Chast's subjects often deal with domestic and family life. In a 2006 interview with comedian Steve Martin for the New Yorker Festival, Chast revealed that she enjoys drawing interior scenes, often involving lamps and accentuated wall paper, to serve as the backdrop for her comics. Her comics reflect a "conspiracy of inanimate objects", an expression she credits to her mother.
Her first New Yorker cartoon, Little Things, was sold to the magazine in April 1978. The cartoon, which Chast describes as "peculiar and personal", shows a small collection of "Little Things"—strangely-named, oddly-shaped small objects such as "chent", "spak", and "tiv". Chast's drawing style shuns conventional craft in her figure drawing, perspective, shading, etc.; this approach is similar to that of several other female cartoonists, notably Aline Kominsky-Crumb and Lynda Barry. A significant part of the humor in Chast's cartoons appears in the background and the corners of the frames.

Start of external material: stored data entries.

/-- CONFIGURATION_REQUEST (13 R389, R406): the port is the one that MSI-X messages leave by; a word that nothing has written reads
as a constant of the part (assumption 8). -/
def execConfigurationRequest (h : Fin 2) (k : Fin 16) (write : Bool) (reg : BitVec 12) (v : BitVec 32) (s : State) :
    Host.Outcome State Fault Refusal :=
  if !s.ldOn h.val k.val then .next s
  else
    let r := reg.toNat / 4 * 4
    let s := s.modLd k.val fun x => { x with port := h.val }
    if write then
      let s := (s.modLd k.val fun x => x.cfgPut r v).meter h.val 4 0 4
      .next { (s.msixFlush k.val).ldShow k.val with resp := .completion }
    else
      let x := s.ld k.val
      let known := (SMap.get (dflt none) x.cfg r).isSome || (dvsecWord r).isSome || (0x800 ≤ r && r < 0x900) || r == 4 || r == 0x40
      let d : BitVec 32 := if known then x.cfgWord r else (Config.partConst (0x1000 + 0x1000 * k.val + r)).truncate 32
      .next { s.meter h.val 4 1 4 with resp := .config d }

/-- One logical device's CXL state at reset; allocation, QoS settings and the CDAT sequence number are none of it (13 R389,
R408). -/
def LdS.again (x : LdS) : LdS :=
  { LdS.reset with alloc := x.alloc, weight := x.weight, limit := x.limit, port := x.port, cdatSeq := x.cdatSeq, msixSent := x.msixSent,
                   msixMsg := x.msixMsg }

/-- The logical device whose mailbox an access came by, and the bytes of that command's input (13 Table 13-5). -/
def Access.mailLd : Access → Option Nat
  | .write (.mailbox ld) _ _ _ => some ld.val
  | .part (.mailbox ld) _ _ _ _ _ => some ld.val
  | .get ld _ _ _ => some ld.val
  | _ => none
def Access.bytes : Access → Nat
  | .write _ _ _ data => 8 + data.length
  | .part _ _ _ _ _ data => 8 + data.length
  | _ => 8

/-- A logical device's mailbox is left idle: its transfer and a load in progress end, the commands of it that wait are dropped, and what
is being done for it is answered to nobody, which path 35 stands for (13 R408). -/
def State.mailIdle (s : State) (k : Nat) : State :=
  let s := s.newXfer k
  { s with imgOwner := if s.imgOwner = some k ∧ s.imgWait = true then some 35 else s.imgOwner,
           stageOwner := if s.stageWait = some k then some 35 else s.stageOwner,
           stageWait := if s.stageWait = some k then some 35 else s.stageWait,
           runReq := if s.runReq = some k then some 35 else s.runReq,
           accWait := s.accWait.filter fun a => a.mailLd != some k }

/-- The reset of a logical device's CXL state: requests of it that have not issued are dropped (13 R408). -/
def State.ldReset (s : State) (k : Nat) : State :=
  let held (h : Nat) : List (Nat × HostReq) := (SMap.get (dflt []) s.cxHeld h).filter (·.1 != k)
  (({ s with cxHeld := SMap.set (dflt []) (SMap.set (dflt []) s.cxHeld 0 (held 0)) 1 (held 1) }.modLd k LdS.again).mailIdle k).ldShow k

/-- CXL_HOT_RESET (13 R408): the CXL state of every logical device. -/
def execCxlHotReset (h : Fin 2) (s : State) : Host.Outcome State Fault Refusal :=
  if s.cxlUp h.val then .next ((upTo 16).foldl (fun s k => s.ldReset k) s) else .next s

/-- FUNCTION_LEVEL_RESET (13 R408). -/
def execFunctionLevelReset (k : Fin 16) (s : State) : Host.Outcome State Fault Refusal :=
  if s.ldUp k.val then .next (s.ldReset k.val) else .next s
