-- ==== Sys2Proof/Machine/Branch.lean ====
section
/-! DEFINITION. Branches and jumps (07 R245, 06 R193-R200). -/

namespace Sys2Proof.Machine
open Sys2Proof

/-- A guess of the predictor and its cost (07 Table 7-12): 3 steps for a wrong direction, 4 for a wrong target, each counted
(17 Table 17-3). `path` is where the wrong path goes on past the delay slot (06 R201). -/
def wrong (b : Bool) (ev cost path : Nat) : OnCore Nat := fun r =>
  if b then .ok cost { r with st := (r.st.coreEv r.c 1 ev 1 (r.st.core r.c).pcc.cur).wrongPath r.c path } else .ok 0 r

/-- The target of a PC-relative branch (07 R245). -/
def branchTarget (pc : Nat) (imm : Int) : Nat := unsigned 44 ((pc : Int) + 4 * imm)

/-- A taken branch's target lies in PCC's bounds, or 0x02 with EVAL the target. -/
def needTarget (pcc : Cap) (t : Nat) : OnCore Unit := raiseIf (pcc.outside t 4).isSome 0x02 t

/-- A conditional branch (07 Table 7-8). -/
def condBranch (word : Nat) (an : Bool) (imm : Int) (cond : CoreS → Bool) : OnCore Flow := do
  notInSlot word
  let x ← getC
  let taken := cond x
  let t := branchTarget x.pcc.cur imm
  if taken then needTarget x.pcc t
  let (w, y) := x.predict x.pcc.cur taken
  modC fun _ => y
  let k ← wrong w 3 3 (if taken then (x.pcc.adv 8).cur else t)
  return if taken then .slot (1 + k) ⟨x.pcc.setCur t, .none⟩
    else if an then .skip (1 + k)
    else .slot (1 + k) ⟨x.pcc.adv 8, .none⟩

/-- BEQ (07 Table 7-8). -/
def execBeq (c : Fin 230) (a b : BitVec 5) (an : Bool) (imm : BitVec 12) (s : State) : Host.Outcome State Fault Refusal :=
  plain c (condBranch (encB a.toNat b.toNat 0 an imm.toNat) an imm.toInt fun x => condB 0 (x.rd a) (x.rd b)) s

/-- BNE (07 Table 7-8). -/
def execBne (c : Fin 230) (a b : BitVec 5) (an : Bool) (imm : BitVec 12) (s : State) : Host.Outcome State Fault Refusal :=
  plain c (condBranch (encB a.toNat b.toNat 1 an imm.toNat) an imm.toInt fun x => condB 1 (x.rd a) (x.rd b)) s

/-- BLT (07 Table 7-8). -/
def execBlt (c : Fin 230) (a b : BitVec 5) (an : Bool) (imm : BitVec 12) (s : State) : Host.Outcome State Fault Refusal :=
  plain c (condBranch (encB a.toNat b.toNat 2 an imm.toNat) an imm.toInt fun x => condB 2 (x.rd a) (x.rd b)) s

/-- BGE (07 Table 7-8). -/
def execBge (c : Fin 230) (a b : BitVec 5) (an : Bool) (imm : BitVec 12) (s : State) : Host.Outcome State Fault Refusal :=
  plain c (condBranch (encB a.toNat b.toNat 3 an imm.toNat) an imm.toInt fun x => condB 3 (x.rd a) (x.rd b)) s

/-- BLTU (07 Table 7-8). -/
def execBltu (c : Fin 230) (a b : BitVec 5) (an : Bool) (imm : BitVec 12) (s : State) : Host.Outcome State Fault Refusal :=
  plain c (condBranch (encB a.toNat b.toNat 4 an imm.toNat) an imm.toInt fun x => condB 4 (x.rd a) (x.rd b)) s

/-- BGEU (07 Table 7-8). -/
def execBgeu (c : Fin 230) (a b : BitVec 5) (an : Bool) (imm : BitVec 12) (s : State) : Host.Outcome State Fault Refusal :=
  plain c (condBranch (encB a.toNat b.toNat 5 an imm.toNat) an imm.toInt fun x => condB 5 (x.rd a) (x.rd b)) s

/-- BEQZ (07 Table 7-8). -/
def execBeqz (c : Fin 230) (a : BitVec 5) (an : Bool) (imm : BitVec 17) (s : State) : Host.Outcome State Fault Refusal :=
  plain c (condBranch (encBZ a.toNat 0 an imm.toNat) an imm.toInt fun x => condZ 0 (x.rd a)) s

/-- BNEZ (07 Table 7-8). -/
def execBnez (c : Fin 230) (a : BitVec 5) (an : Bool) (imm : BitVec 17) (s : State) : Host.Outcome State Fault Refusal :=
  plain c (condBranch (encBZ a.toNat 1 an imm.toNat) an imm.toInt fun x => condZ 1 (x.rd a)) s

/-- BLTZ (07 Table 7-8). -/
def execBltz (c : Fin 230) (a : BitVec 5) (an : Bool) (imm : BitVec 17) (s : State) : Host.Outcome State Fault Refusal :=
  plain c (condBranch (encBZ a.toNat 2 an imm.toNat) an imm.toInt fun x => condZ 2 (x.rd a)) s

/-- BGEZ (07 Table 7-8). -/
def execBgez (c : Fin 230) (a : BitVec 5) (an : Bool) (imm : BitVec 17) (s : State) : Host.Outcome State Fault Refusal :=
  plain c (condBranch (encBZ a.toNat 3 an imm.toNat) an imm.toInt fun x => condZ 3 (x.rd a)) s

/-- BGTZ (07 Table 7-8). -/
def execBgtz (c : Fin 230) (a : BitVec 5) (an : Bool) (imm : BitVec 17) (s : State) : Host.Outcome State Fault Refusal :=
  plain c (condBranch (encBZ a.toNat 4 an imm.toNat) an imm.toInt fun x => condZ 4 (x.rd a)) s

/-- BLEZ (07 Table 7-8). -/
def execBlez (c : Fin 230) (a : BitVec 5) (an : Bool) (imm : BitVec 17) (s : State) : Host.Outcome State Fault Refusal :=
  plain c (condBranch (encBZ a.toNat 5 an imm.toNat) an imm.toInt fun x => condZ 5 (x.rd a)) s

/-- The link register takes PCC with its cursor past the delay slot, and the return stack its address (07 Table 7-8). -/
def link : OnCore Unit := modC fun x => (x.rasPush ((x.pcc.adv 8).cur)).wa 13 (x.pcc.adv 8) 0

/-- J: always taken (07 Table 7-8). -/
def execJ (c : Fin 230) (an : Bool) (imm : BitVec 23) (s : State) : Host.Outcome State Fault Refusal :=
  plain c (do
    notInSlot (encJ 0 an imm.toNat)
    let x ← getC
    let t := branchTarget x.pcc.cur imm.toInt
    needTarget x.pcc t
    return .slot 1 ⟨x.pcc.setCur t, .none⟩) s

/-- JAL: always taken; A13 = PCC with cursor = branch + 8 (07 Table 7-8). -/
def execJal (c : Fin 230) (an : Bool) (imm : BitVec 23) (s : State) : Host.Outcome State Fault Refusal :=
  plain c (do
    notInSlot (encJ 1 an imm.toNat)
    let x ← getC
    let t := branchTarget x.pcc.cur imm.toInt
    needTarget x.pcc t
    link
    return .slot 1 ⟨x.pcc.setCur t, .none⟩) s

/-- The window check of CALLW (06 R194). -/
def needWindow : OnCore Unit := fun r =>
  let x := r.st.core r.c
  if x.resident = 11 then .error (.exn 0x0C (x.sysReg 3).toNat false) r else .ok () r

/-- What CALLW and CALLWR leave besides the jump: the link and the window move. After a write of OLD that left more than 11 windows
resident both are unpredictable, once: a free window, and the link or an untagged free value (06 R225; assumption 81). -/
def callWindow : OnCore WinMove := do
  let x ← getC
  if x.badOld then
    let w ← drawC
    let v ← drawC
    if bitOf w.toNat 0 then link
    else modC fun x => x.wa 13 ⟨w ++ v, false⟩ 0
    modC fun x => { x with badOld := false }
    return .to (w.toNat / 2 % 12)
  else
    link
    return .call

/-- CALLW to the PC-relative target (06 R194). -/
def execCallw (c : Fin 230) (an : Bool) (imm : BitVec 23) (s : State) : Host.Outcome State Fault Refusal :=
  plain c (do
    notInSlot (encJ 2 an imm.toNat)
    needWindow
    let x ← getC
    let t := branchTarget x.pcc.cur imm.toInt
    needTarget x.pcc t
    let m ← callWindow
    return .slot 1 ⟨x.pcc.setCur t, m⟩) s

/-- The checks of a jump register, in the order of R243; EVAL holds the cursor, as 07 R245 says of all five causes, where 06 Table 6-5
has 0 for a jump (DESIGN CHOICE between the two files, assumption 20). -/
def needJump (k : Cap) : OnCore Unit := do
  raiseIf (!k.tag) 0x01 k.cur
  raiseIf k.sealed 0x04 k.cur
  raiseIf (!k.has 2) 0x03 k.cur
  raiseIf (k.cur % 4 != 0) 0x05 k.cur
  raiseIf (k.outside k.cur 4).isSome 0x02 k.cur

/-- The guess of an indirect jump; returns through A13 use the return stack (assumption 18). -/
def guess (t : Nat) (ret : Bool) : OnCore Nat := do
  let x ← getC
  let g := if ret then x.ras.head? else x.guessInd x.pcc.cur
  let (w, y) := if ret then x.rasPop t else x.predictInd x.pcc.cur t
  modC fun _ => y
  wrong w 4 4 (g.getD (x.pcc.adv 8).cur)

/-- JR: PCC = A[ar] (07 Table 7-8). -/
def execJr (c : Fin 230) (ar : BitVec 4) (an : Bool) (s : State) : Host.Outcome State Fault Refusal :=
  plain c (do
    notInSlot (encJR ar.toNat 0 an)
    let x ← getC
    let k := x.ra ar
    needJump k
    let n ← guess k.cur (ar == 13)
    return .slot (1 + n) ⟨k, .none⟩) s

/-- JALR: PCC = A[ar], A13 = PCC with cursor = branch + 8; the old A13 is the target for ar = 13 (07 Table 7-8). -/
def execJalr (c : Fin 230) (ar : BitVec 4) (an : Bool) (s : State) : Host.Outcome State Fault Refusal :=
  plain c (do
    notInSlot (encJR ar.toNat 1 an)
    let x ← getC
    let k := x.ra ar
    needJump k
    let n ← guess k.cur false
    link
    return .slot (1 + n) ⟨k, .none⟩) s

/-- CALLWR: CALLW to A[ar] (07 Table 7-8). -/
def execCallwr (c : Fin 230) (ar : BitVec 4) (an : Bool) (s : State) : Host.Outcome State Fault Refusal :=
  plain c (do
    notInSlot (encJR ar.toNat 2 an)
    needWindow
    let x ← getC
    let k := x.ra ar
    needJump k
    let n ← guess k.cur false
    let m ← callWindow
    return .slot (1 + n) ⟨k, m⟩) s

/-- RETW: PCC = A13 after the delay slot, to the window before; underflow when CWP = OLD (06 R194). A13 is taken as RETW reads it, not
as its delay slot leaves it (DESIGN CHOICE, assumption 98). -/
def execRetw (c : Fin 230) (an : Bool) (s : State) : Host.Outcome State Fault Refusal :=
  plain c (do
    notInSlot (encJR 0 3 an)
    let x ← getC
    raiseIf (x.cwp == x.old) 0x0D (x.sysReg 3).toNat
    let k := x.ra 13
    needJump k
    let n ← guess k.cur true
    return .slot (1 + n) ⟨k, .ret⟩) s

end Sys2Proof.Machine
end

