/-- The lines of a range with their physical addresses: the whole range is translated before any line is acted on (07 R254). -/
def linesGo (k : Cap) (need : Need) : List Nat → OnCore (List (Nat × Nat))
  | [] => return []
  | va :: vs => do
    let (a, _) ← xlate k.dom (va % 2 ^ 44) need
    let r ← linesGo k need vs
    return (va, a) :: r

/-- DFLUSH: each overlapping line is written back if dirty, then invalidated (06 R205). -/
def execDflush (c : Fin 230) (aa : BitVec 4) (b : BitVec 5) (s : State) : Host.Outcome State Fault Refusal :=
  access c (do
    let x ← getC
    let k := x.ra aa
    let n := (x.rd b).toNat
    checkRange k rLD n true
    let ls ← linesGo k .read (rangeLines k.cur n)
    let w ← extraSteps (x.dirtyOf (ls.map (·.2)))
    modS fun s => ls.foldl (fun s p => s.evict c.val p.2) s
    return .seq (2 + ls.length + w)) s

/-- DINV: lines wholly within the range are discarded; a partly covered line is flushed (06 R205). -/
def execDinv (c : Fin 230) (aa : BitVec 4) (b : BitVec 5) (s : State) : Host.Outcome State Fault Refusal :=
  access c (do
    let x ← getC
    let k := x.ra aa
    let n := (x.rd b).toNat
    checkRange k rST n true
    let ls ← linesGo k .write (rangeLines k.cur n)
    let whole (va : Nat) : Bool := k.cur ≤ va / 64 * 64 && va / 64 * 64 + 64 ≤ k.cur + n
    let w ← extraSteps (x.dirtyOf ((ls.filter fun p => !whole p.1).map (·.2)))
    modS fun s => ls.foldl (fun s p => if whole p.1 then s.modCore c.val fun y => y.dropLine p.2 else s.evict c.val p.2) s
    return .seq (2 + ls.length + w)) s

/-- IFLUSH: the lines of the range leave the instruction cache and the vector buffers are reloaded; only a tag, no seal and
the translation are checked (07 R254). -/
def execIflush (c : Fin 230) (aa : BitVec 4) (b : BitVec 5) (s : State) : Host.Outcome State Fault Refusal :=
  access c (do
    let x ← getC
    let k := x.ra aa
    let n := (x.rd b).toNat
    checkRange k 0 n false
    let ls ← linesGo k .any (rangeLines k.cur n)
    modC fun x => { x with icache := ls.foldl (fun l p => nsDel l (p.2 / 64 * 64)) x.icache }
    modS fun s => s.reload c.val 0 none
    return .seq (2 + ls.length)) s

/-! ### Events of a core -/

/-- FRAME_DRAIN_COMPLETE: the frame buffer has drained, or a write of it failed (06 R209, R211). -/
def execFrameDrainComplete (c : Fin 230) (s : State) : Host.Outcome State Fault Refusal :=
  let x := s.core c.val
  .next (if x.frame.isNone || !s.coreActs c.val then s
    else s.attempt fun s => (s.drain c.val x.pcc x.etgtOf x.delay.isSome).2.settle)

/-- The interrupt that cut off a multi-step instruction is taken, and its resume point names that instruction (06 R215, 07 R255). -/
def State.abandon (s : State) (c : Nat) : State :=
  s.modCore c fun x => { x with cut := false, abandoned := if x.cut then x.abandoned.insert x.pcc else x.abandoned }

/-- NORMAL_INTERRUPT_ENTRY (06 R218): lowest bit first, behind the fast sources that can be taken, at max(LVL, S). -/
def execNormalInterruptEntry (c : Fin 230) (s : State) : Host.Outcome State Fault Refusal :=
  let x := s.core c.val
  .next (match s.fastDue c.val, s.normalDue c.val with
    | false, some b =>
      let t := max x.lvl 1
      s.attempt fun s => ((s.abandon c.val).except c.val t x.pcc Cap.null (b + 0x400) 0 false false).settle
    | _, _ => s)

/-- Fast entry for TIDE or LATTICE, once the frame buffer is empty (06 R209, R219, R221). -/
def State.fastEntry (s : State) (c : Nat) (lattice : Bool) : State :=
  let s := s.modCore c CoreS.flush
  match s.drain c (s.core c).pcc Cap.null false with
  | (false, s) => s
  | (true, s) =>
    let pc := (s.core c).pcc.cur
    let s := s.modCore c fun x =>
      let p := x.pstat
      let y := (x.setCapSys 0x108 x.pcc).setSys 0x109 p
      let y := y.setPs 12 1 1
      let y := if x.lvl = 0 then y.setPs 0 2 1 else y
      let y := if lattice then y else y.setSys 8 (putBits (y.sysReg 8) 0 1 0)
      let v := (x.capSys 0x10A).adv (if lattice then 0x40 else 0)
      { y with pcc := v, waiting := false, entered := some (v.cur, v.dom) }
    (s.coreEv c 1 8 1 pc).steps c entrySteps pc

/-- FAST_INTERRUPT_ENTRY (06 R218, R219): TIDE before LATTICE. -/
def execFastInterruptEntry (c : Fin 230) (s : State) : Host.Outcome State Fault Refusal :=
  .next (if s.fastDue c.val then
      s.attempt fun s => ((s.abandon c.val).fastEntry c.val (!bitOf (s.asserted c.val) 0)).settle
    else s)

/-- SAMPLE_COUNTDOWN_EXPIRY (17 R492, R494): a countdown that stands at 0 where sampling is enabled expires. One that an instruction
takes to 0 expires with that instruction. -/
def execSampleCountdownExpiry (c : Fin 230) (s : State) : Host.Outcome State Fault Refusal :=
  if s.bit (sampBase c.val) 0 && s.dieActs (coreDie c.val) && (s.core c.val).countdown == 0 then .next (s.sampleExpire c.val)
  else .next s

/-- SEED (17 R493). -/
def execSeed (c : Fin 230) (v : BitVec 32) (s : State) : Host.Outcome State Fault Refusal :=
  if s.dieActs (coreDie c.val) then .next (s.seedWrite c.val v.toNat) else .next s

end Sys2Proof.Machine
end

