-- ==== Sys2Proof/Machine/Dispatch.lean ====
section
/-! DEFINITION. One arm per command: its meaning, called by its full name. -/

namespace Sys2Proof.Machine
open Sys2Proof
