/-- In SECURED a debug access is refused with ERR 3 until an unlock; otherwise it reaches its target as the debug master, and one
that nothing answers stays BUSY until the timeout ends it with ERR 5. -/
def Sys2Proof.Claims.DebugAccessesObeyTheLock : Prop :=
  ∀ (s : State) (a : BitVec 44) (w : Bool) (v : Word),
    let a8 := a.toNat / 8 * 8
    let cap (u : State) := { u with resp := .tap 109 (s.tap.addr + 2 ^ 44 * b2n s.tap.busy + 2 ^ 45 * s.tap.data.toNat) }
    let s0 : State := { s with tap := { s.tap with mode := 0 } }
    let b : Attr := ⟨mid (s.tap.dbgctl % 2) 1 3 0, bitsOf s.tap.dbgctl 1 4, 3, 3⟩
    (s.tap.busy = false → s.lifecycle = 1 → s.tap.unlocked = false →
      exec (.dbgacc a w v) s = .next (cap (s0.dbgDone a8 3 0))) ∧
    (s.tap.busy = true → exec (.dbgacc a w v) s = .next (cap s0)) ∧
    (s.tap.busy = false → (s.lifecycle ≠ 1 ∨ s.tap.unlocked = true) → s.dieActs (s.tap.dbgctl % 2) = false →
      exec (.dbgacc a w v) s = .next (cap { s0 with tap := { s0.tap with busy := true, addr := a8 } })) ∧
    (s.tap.busy = false → (s.lifecycle ≠ 1 ∨ s.tap.unlocked = true) → s.dieActs (s.tap.dbgctl % 2) = true →
      w = true → ∀ u, s0.busWrite b kWrite (selfAlias b.master a8) (natLE 8 v.toNat) none = (.ok, u) →
      exec (.dbgacc a w v) s = .next (cap (u.settle.dbgDone a8 0 0))) ∧
    (s.tap.busy = false → (s.lifecycle ≠ 1 ∨ s.tap.unlocked = true) → s.dieActs (s.tap.dbgctl % 2) = true →
      w = false → ∀ u bs, s0.busRead b kRead (selfAlias b.master a8) 8 = ((.ok, bs), u) →
      exec (.dbgacc a w v) s = .next (cap (u.settle.dbgDone a8 0 (BitVec.ofNat 64 (leNat bs)))) ∧
      ∃ t, exec (.dbgacc a w v) s = .next t ∧ t.tap.err = 0 ∧ t.tap.busy = false ∧ t.tap.data = BitVec.ofNat 64 (leNat bs)) ∧
    -- a write that lands in memory is there, and nowhere else
    (s.tap.busy = false → (s.lifecycle ≠ 1 ∨ s.tap.unlocked = true) → s.dieActs (s.tap.dbgctl % 2) = true → w = true →
      s.posted = [] → s0.Lands b (selfAlias b.master a8) 8 →
      ∃ t, exec (.dbgacc a w v) s = .next t ∧ t.tap.err = 0 ∧ t.tap.busy = false ∧
        memReadN t.mem (selfAlias b.master a8) 8 = natLE 8 v.toNat ∧ SameMemoryOutside s t (selfAlias b.master a8) 8) ∧
    (s.tap.busy = true → ∃ t, exec .debugAccessTimeout s = .next t ∧ t.tap.busy = false ∧ t.tap.err = 5 ∧
      { t with tap := s.tap } = s)

/-- In SECURED a valid signature over the latest challenge by a key of a qualifying slot unlocks debug access until reset and is
measured; a wrong one has further ones refused until the lockout ends. -/
def Sys2Proof.Claims.UnlockNeedsASignedChallenge : Prop :=
  ∀ (s : State) (key : BitVec 256) (sig : BitVec 512),
    let s0 : State := { s with tap := { s.tap with mode := 0 } }
    let kb := natLE 32 key.toNat
    let good := (s.keySlot (sha kb)).isSome = true ∧ ∃ n, s.tap.chal = some n ∧ Config.edValid key (natLE 32 n) sig = true
    s.lifecycle = 1 → s.tap.unlocked = false →
    (s.tap.wait = false → good →
      exec (.unlock key sig) s =
        .next ({ s0 with tap := { s0.tap with unlocked := true }, dbgUnlock := true }.measure 4 0 255 (sha kb))) ∧
    (s.tap.wait = false → ¬good → exec (.unlock key sig) s = .next { s0 with tap := { s0.tap with wait := true } }) ∧
    (s.tap.wait = true → exec (.unlock key sig) s = .next s0) ∧
    exec .unlockLockoutExpiry s = .next { s with tap := { s.tap with wait := false } }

Her New Yorker cartoons began as small black-and-white panels, but increasingly used more color and her work often appears over several pages. Her first cover for The New Yorker was on August 4, 1986, showing a lecturer in a white coat pointing to a family tree of ice cream.
She has written or illustrated more than a dozen books, including Unscientific Americans, Parallel Universes, Mondo Boxo, Proof of Life on Earth, The Four Elements and The Party After You Left: Collected Cartoons 1995–2003. In 2006, Theories of Everything: Selected Collected and Health-Inspected Cartoons, 1978–2006 was published, collecting most of her cartoons from The New Yorker and other periodicals. One characteristic of her books is that the "author photo" is always a cartoon she draws of, presumably, herself. The title page, including the Library of Congress cataloging information, is also hand-lettered by Chast.
Her book Can't We Talk About Something More Pleasant? is a graphic memoir, combining cartoons, text, and photographs to tell the story of an only child helping her elderly parents navigate the end of their lives.
She is represented by the Danese/Corey gallery in Chelsea, New York City.

Personal life

She lives in Ridgefield, Connecticut with her husband, humor writer Bill Franzen. They have two children.